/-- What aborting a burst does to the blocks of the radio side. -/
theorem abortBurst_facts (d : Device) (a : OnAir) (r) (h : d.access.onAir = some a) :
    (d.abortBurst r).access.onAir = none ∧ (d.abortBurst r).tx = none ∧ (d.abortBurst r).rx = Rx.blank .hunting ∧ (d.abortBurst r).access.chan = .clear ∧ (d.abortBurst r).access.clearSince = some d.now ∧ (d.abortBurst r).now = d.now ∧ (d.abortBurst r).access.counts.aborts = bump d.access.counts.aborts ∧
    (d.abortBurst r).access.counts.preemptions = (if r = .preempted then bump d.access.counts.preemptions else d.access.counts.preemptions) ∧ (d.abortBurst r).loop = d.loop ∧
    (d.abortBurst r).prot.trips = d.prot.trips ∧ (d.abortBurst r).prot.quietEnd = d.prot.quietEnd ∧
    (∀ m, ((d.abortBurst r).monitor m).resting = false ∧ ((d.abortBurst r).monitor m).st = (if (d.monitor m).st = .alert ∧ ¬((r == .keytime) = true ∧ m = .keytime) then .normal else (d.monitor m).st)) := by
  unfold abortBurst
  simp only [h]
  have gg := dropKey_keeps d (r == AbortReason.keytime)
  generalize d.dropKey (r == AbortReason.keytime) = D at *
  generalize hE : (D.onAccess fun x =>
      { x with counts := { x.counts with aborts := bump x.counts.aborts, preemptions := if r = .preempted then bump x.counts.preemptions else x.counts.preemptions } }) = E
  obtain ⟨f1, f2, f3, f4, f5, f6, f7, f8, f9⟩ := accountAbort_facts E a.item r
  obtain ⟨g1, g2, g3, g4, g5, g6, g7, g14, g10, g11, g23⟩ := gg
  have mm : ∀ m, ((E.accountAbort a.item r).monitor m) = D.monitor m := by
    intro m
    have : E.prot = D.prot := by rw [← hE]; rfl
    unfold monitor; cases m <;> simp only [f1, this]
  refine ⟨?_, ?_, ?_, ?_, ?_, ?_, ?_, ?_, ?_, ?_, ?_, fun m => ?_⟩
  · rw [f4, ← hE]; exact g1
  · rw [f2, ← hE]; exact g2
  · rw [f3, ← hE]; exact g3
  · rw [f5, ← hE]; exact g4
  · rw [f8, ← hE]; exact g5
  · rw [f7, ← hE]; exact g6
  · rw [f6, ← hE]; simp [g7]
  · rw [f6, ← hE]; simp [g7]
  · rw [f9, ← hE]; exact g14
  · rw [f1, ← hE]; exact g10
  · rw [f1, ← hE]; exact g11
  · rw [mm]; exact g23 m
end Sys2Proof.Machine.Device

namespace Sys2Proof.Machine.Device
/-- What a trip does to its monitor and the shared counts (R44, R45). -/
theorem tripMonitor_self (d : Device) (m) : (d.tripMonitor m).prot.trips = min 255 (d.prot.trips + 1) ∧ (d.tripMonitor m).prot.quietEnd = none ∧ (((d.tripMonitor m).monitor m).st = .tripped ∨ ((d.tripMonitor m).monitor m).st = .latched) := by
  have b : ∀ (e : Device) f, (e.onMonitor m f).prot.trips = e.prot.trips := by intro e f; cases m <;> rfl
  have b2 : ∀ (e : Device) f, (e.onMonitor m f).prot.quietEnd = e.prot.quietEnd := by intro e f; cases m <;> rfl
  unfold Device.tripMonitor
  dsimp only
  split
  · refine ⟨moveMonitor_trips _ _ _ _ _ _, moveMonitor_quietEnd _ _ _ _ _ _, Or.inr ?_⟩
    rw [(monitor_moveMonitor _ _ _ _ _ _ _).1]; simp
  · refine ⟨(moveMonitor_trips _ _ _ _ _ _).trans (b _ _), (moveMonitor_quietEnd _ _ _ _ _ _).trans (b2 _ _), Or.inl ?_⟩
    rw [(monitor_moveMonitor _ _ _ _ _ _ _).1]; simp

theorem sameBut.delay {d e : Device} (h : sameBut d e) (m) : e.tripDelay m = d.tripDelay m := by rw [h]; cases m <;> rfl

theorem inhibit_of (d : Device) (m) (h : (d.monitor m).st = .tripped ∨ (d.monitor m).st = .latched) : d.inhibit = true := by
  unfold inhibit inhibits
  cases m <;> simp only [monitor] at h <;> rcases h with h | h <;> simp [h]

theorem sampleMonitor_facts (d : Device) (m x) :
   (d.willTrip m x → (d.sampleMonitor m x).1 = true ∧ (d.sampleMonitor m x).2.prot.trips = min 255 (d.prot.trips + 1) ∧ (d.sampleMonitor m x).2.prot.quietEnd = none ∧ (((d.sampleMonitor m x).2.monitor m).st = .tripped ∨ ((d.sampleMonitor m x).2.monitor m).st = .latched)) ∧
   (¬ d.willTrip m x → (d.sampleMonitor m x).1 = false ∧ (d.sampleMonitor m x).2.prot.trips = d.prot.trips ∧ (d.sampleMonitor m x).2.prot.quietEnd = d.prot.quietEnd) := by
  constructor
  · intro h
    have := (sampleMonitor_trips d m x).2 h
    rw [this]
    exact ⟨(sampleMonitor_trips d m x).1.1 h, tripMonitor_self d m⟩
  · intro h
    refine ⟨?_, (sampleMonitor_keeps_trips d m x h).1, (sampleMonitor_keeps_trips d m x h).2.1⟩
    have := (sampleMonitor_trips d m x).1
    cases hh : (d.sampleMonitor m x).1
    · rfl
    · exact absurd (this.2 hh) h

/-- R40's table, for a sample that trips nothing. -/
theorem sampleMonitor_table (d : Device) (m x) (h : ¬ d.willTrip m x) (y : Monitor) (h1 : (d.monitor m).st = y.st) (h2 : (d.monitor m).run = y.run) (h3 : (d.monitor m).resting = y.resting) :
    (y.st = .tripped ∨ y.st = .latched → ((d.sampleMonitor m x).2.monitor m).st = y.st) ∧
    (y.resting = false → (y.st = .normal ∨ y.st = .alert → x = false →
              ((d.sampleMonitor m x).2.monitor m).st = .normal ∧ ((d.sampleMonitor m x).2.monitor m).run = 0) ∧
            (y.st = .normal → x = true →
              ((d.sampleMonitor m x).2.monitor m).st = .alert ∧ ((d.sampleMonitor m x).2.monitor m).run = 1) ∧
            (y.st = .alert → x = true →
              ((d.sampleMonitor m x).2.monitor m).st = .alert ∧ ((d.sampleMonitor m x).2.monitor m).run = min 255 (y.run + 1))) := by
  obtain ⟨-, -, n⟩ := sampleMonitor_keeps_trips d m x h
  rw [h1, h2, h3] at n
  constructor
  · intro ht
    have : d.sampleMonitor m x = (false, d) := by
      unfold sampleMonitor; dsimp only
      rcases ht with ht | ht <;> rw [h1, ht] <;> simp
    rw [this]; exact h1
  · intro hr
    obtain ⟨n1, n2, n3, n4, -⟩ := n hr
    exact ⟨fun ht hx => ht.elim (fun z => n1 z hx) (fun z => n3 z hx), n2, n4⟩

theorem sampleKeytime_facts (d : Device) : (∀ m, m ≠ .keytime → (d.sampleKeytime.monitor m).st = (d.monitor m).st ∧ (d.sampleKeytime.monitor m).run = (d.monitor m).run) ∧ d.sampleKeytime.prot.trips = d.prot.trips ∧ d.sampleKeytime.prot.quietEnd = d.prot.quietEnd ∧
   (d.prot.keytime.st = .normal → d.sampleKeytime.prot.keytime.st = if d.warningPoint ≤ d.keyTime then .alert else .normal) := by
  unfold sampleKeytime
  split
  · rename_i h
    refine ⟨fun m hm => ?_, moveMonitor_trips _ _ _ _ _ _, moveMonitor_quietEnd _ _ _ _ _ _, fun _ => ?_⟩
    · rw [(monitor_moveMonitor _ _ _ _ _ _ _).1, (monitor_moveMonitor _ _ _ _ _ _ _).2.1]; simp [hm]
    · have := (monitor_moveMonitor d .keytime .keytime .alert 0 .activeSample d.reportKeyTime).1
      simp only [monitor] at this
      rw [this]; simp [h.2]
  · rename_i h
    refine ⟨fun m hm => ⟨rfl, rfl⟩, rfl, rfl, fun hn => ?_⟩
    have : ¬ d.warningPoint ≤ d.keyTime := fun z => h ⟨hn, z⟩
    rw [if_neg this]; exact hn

● ● ●

[TASK DESCRIPTION] Each line from the beginning of the entries to the line with "(R44, R45). -/" must be repeated exactly, with both end lines kept and no other lines given.

[ANSWER SPACE]
/-- What aborting a burst does to the blocks of the radio side. -/
theorem abortBurst_facts (d : Device) (a : OnAir) (r) (h : d.access.onAir = some a) :
    (d.abortBurst r).access.onAir = none ∧ (d.abortBurst r).tx = none ∧ (d.abortBurst r).rx = Rx.blank .hunting ∧ (d.abortBurst r).access.chan = .clear ∧ (d.abortBurst r).access.clearSince = some d.now ∧ (d.abortBurst r).now = d.now ∧ (d.abortBurst r).access.counts.aborts = bump d.access.counts.aborts ∧
    (d.abortBurst r).access.counts.preemptions = (if r = .preempted then bump d.access.counts.preemptions else d.access.counts.preemptions) ∧ (d.abortBurst r).loop = d.loop ∧
    (d.abortBurst r).prot.trips = d.prot.trips ∧ (d.abortBurst r).prot.quietEnd = d.prot.quietEnd ∧
    (∀ m, ((d.abortBurst r).monitor m).resting = false ∧ ((d.abortBurst r).monitor m).st = (if (d.monitor m).st = .alert ∧ ¬((r == .keytime) = true ∧ m = .keytime) then .normal else (d.monitor m).st)) := by
  unfold abortBurst
  simp only [h]
  have gg := dropKey_keeps d (r == AbortReason.keytime)
  generalize d.dropKey (r == AbortReason.keytime) = D at *
  generalize hE : (D.onAccess fun x =>
      { x with counts := { x.counts with aborts := bump x.counts.aborts, preemptions := if r = .preempted then bump x.counts.preemptions else x.counts.preemptions } }) = E
  obtain ⟨f1, f2, f3, f4, f5, f6, f7, f8, f9⟩ := accountAbort_facts E a.item r
  obtain ⟨g1, g2, g3, g4, g5, g6, g7, g14, g10, g11, g23⟩ := gg
  have mm : ∀ m, ((E.accountAbort a.item r).monitor m) = D.monitor m := by
    intro m
    have : E.prot = D.prot := by rw [← hE]; rfl
    unfold monitor; cases m <;> simp only [f1, this]
  refine ⟨?_, ?_, ?_, ?_, ?_, ?_, ?_, ?_, ?_, ?_, ?_, fun m => ?_⟩
  · rw [f4, ← hE]; exact g1
  · rw [f2, ← hE]; exact g2
  · rw [f3, ← hE]; exact g3
  · rw [f5, ← hE]; exact g4
  · rw [f8, ← hE]; exact g5
  · rw [f7, ← hE]; exact g6
  · rw [f6, ← hE]; simp [g7]
  · rw [f6, ← hE]; simp [g7]
  · rw [f9, ← hE]; exact g14
  · rw [f1, ← hE]; exact g10
  · rw [f1, ← hE]; exact g11
  · rw [mm]; exact g23 m
end Sys2Proof.Machine.Device

namespace Sys2Proof.Machine.Device
/-- What a trip does to its monitor and the shared counts (R44, R45). -/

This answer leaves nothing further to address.